Whichever ancestral Norman built this, Adelia thought, had been a nicer person than its late owner-the unlamented Lord Wolvercote’s taste would have run to a spiky grandeur.

“Don’t know as I’d mind having that ol’ cottage if as they’d give it me,” Gyltha said.

Adelia agreed; usually, she didn’t care where she lived as long as it was clean and functional and safe, but the charm of Wolvercote inspired in her a sudden and unwonted envy of Emma for possessing it.

They had come here instead of going straight to Glastonbury, partly because the road from Wells, to which their route from Wales had led them first, practically passed the manor’s approach, but mostly because Adelia was impatient to see Emma and tell her of the happy coincidence that would make them neighbors for a while.
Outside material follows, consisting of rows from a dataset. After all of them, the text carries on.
-- ==== Sys2Proof/Proofs/DmaInstructions.lean ====
section
/-!
SUPPORT. The instructions of a DMA channel (R276 to R281), and what requests that are sent to a host leave alone.
-/
namespace Sys2Proof.Machine

/-! ### What sending requests leaves alone -/

/-- Only flows, what is sent, and parameters. -/
def OnlySent (s u : State) : Prop := u = { s with ports := u.ports, herd := u.herd, par := u.par, outbox := u.outbox }

theorem onlySent_refl (s : State) : OnlySent s s := rfl

theorem onlySent_trans {s t u : State} (h : OnlySent s t) (k : OnlySent t u) : OnlySent s u := by
  rw [OnlySent] at h k ⊢
  rw [k, h]

theorem onlySent_of_onlyColl {s u : State} (h : OnlyColl s u) : OnlySent s u := by
  rw [OnlyColl] at h
  rw [OnlySent, h]

theorem onlySent_setFlow (s : State) (fl : Nat) (f : HFlow) : OnlySent s (setFlow s fl f) := rfl

theorem onlySent_emitReq (s : State) (fl : Nat) (r : HReq) : OnlySent s (emitReq s fl r) :=
  onlySent_of_onlyColl (onlyColl_emit ..)

theorem onlySent_pumpFlow (fl n : Nat) (s : State) : OnlySent s (pumpFlow fl n s) := by
  induction n generalizing s with
  | zero => rfl
  | succ n ih =>
    rw [pumpFlow]
    dsimp only
    split
    · rfl
    · split
      · rfl
      · exact onlySent_trans (onlySent_trans (onlySent_setFlow ..) (onlySent_emitReq ..)) (ih _)

theorem onlySent_sendReqs (s : State) (fl : Nat) (rs : List HReq) : OnlySent s (sendReqs s fl rs) :=
  onlySent_trans (onlySent_setFlow ..) (onlySent_pumpFlow ..)

theorem sameMemory_of_onlySent {s u : State} (h : OnlySent s u) : SameMemory s u := by
  rw [h]
  exact fun _ => rfl

theorem getDma_of_onlySent {s u : State} (h : OnlySent s u) (ch : Nat) : getDma u ch = getDma s ch := by
  rw [h]
  rfl

/-! ### Which instruction is next (R277, R280) -/

/-- The word at a channel's place. -/
def dmaNextWord (s : State) (ch : Nat) : Nat := SMap.get 0 (getDma s ch).prog (getDma s ch).pc

/-- A channel that runs, at a word of its program. -/
structure DmaTurn (s : State) (ch : Nat) : Prop where
  isChannel : ch < 256
  runs : (getDma s ch).st = 2 ∨ (getDma s ch).st = 3
  domain : (getD s (getDma s ch).dom).st.runs = true
  inProgram : (getDma s ch).pc < 256

section
variable {s : State} {ch : Nat} (hturn : DmaTurn s ch)
include hturn

theorem issueDma_next (op : Nat) (fx : Nat → Dma → State → State) :
    issueDma op ch fx s =
      if opcodeOf (dmaNextWord s ch) ≠ op && dmaOps.contains (opcodeOf (dmaNextWord s ch)) then
        .refused (.notEnabled "another instruction is next")
      else if dmaReserved (dmaNextWord s ch) then .next (dmaProgFault s ch (getDma s ch).pc (dmaNextWord s ch))
      else .next (fx (dmaNextWord s ch) { getDma s ch with st := 2 } s) := by
  have hruns : ((getDma s ch).st == 2 || (getDma s ch).st == 3) = true := by
    rcases hturn.runs with h | h <;> rw [h] <;> rfl
  have hpc : ¬ 255 < (getDma s ch).pc := Nat.not_lt.mpr (Nat.le_of_lt_succ hturn.inProgram)
  simp only [issueDma, if_neg (isChannel hturn.isChannel), hruns, hturn.domain, Bool.not_true, Bool.or_self, Bool.false_eq_true,
    if_false, if_neg hpc]
  rfl

/-- A word that no instruction has. -/
theorem issueDma_unassigned (op : Nat) (fx : Nat → Dma → State → State)
    (hno : dmaOps.contains (opcodeOf (dmaNextWord s ch)) = false) :
    issueDma op ch fx s = .next (dmaProgFault s ch (getDma s ch).pc (dmaNextWord s ch)) := by
  have hreserved : dmaReserved (dmaNextWord s ch) = true := by
    unfold dmaReserved
    generalize opcodeOf (dmaNextWord s ch) = o at hno
    split <;> simp_all [dmaOps]
  rw [issueDma_next hturn, hno, hreserved, Bool.and_false, if_neg Bool.false_ne_true, if_pos rfl]

/-- The instruction whose turn it is. -/
theorem issueDma_takes {op : Nat} {fx : Nat → Dma → State → State} (hop : opcodeOf (dmaNextWord s ch) = op)
    (hfree : dmaReserved (dmaNextWord s ch) = false) :
    issueDma op ch fx s = .next (fx (dmaNextWord s ch) { getDma s ch with st := 2 } s) := by
  rw [issueDma_next hturn, hop, hfree]
  simp

/-- Another instruction is next. -/
theorem issueDma_other {op : Nat} {fx : Nat → Dma → State → State} (hop : opcodeOf (dmaNextWord s ch) ≠ op)
    (hknown : dmaOps.contains (opcodeOf (dmaNextWord s ch)) = true) :
    issueDma op ch fx s = .refused (.notEnabled "another instruction is next") := by
  rw [issueDma_next hturn, hknown, Bool.and_true, if_pos (decide_eq_true hop)]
Also, she wanted to check on Roetger’s heel. It was June now, and they’d said good-bye in May.

The sky remained cloudless, and in such fields as could be seen over fruiting hedges, brown-faced, sweating men and women were cutting hay, causing an itchy, sweet-smelling dust to join that sent up by horses’ hooves meeting the dried surface of the roads.

Anyway, it would be getting dark by the time the cavalcade could reach the Pilgrim Inn at Glastonbury, which, for all the luxury Henry Plantagenet claimed for it, could hardly provide the comfort to hot, dusty, hungry, and thirsty travelers that Emma would extend to them.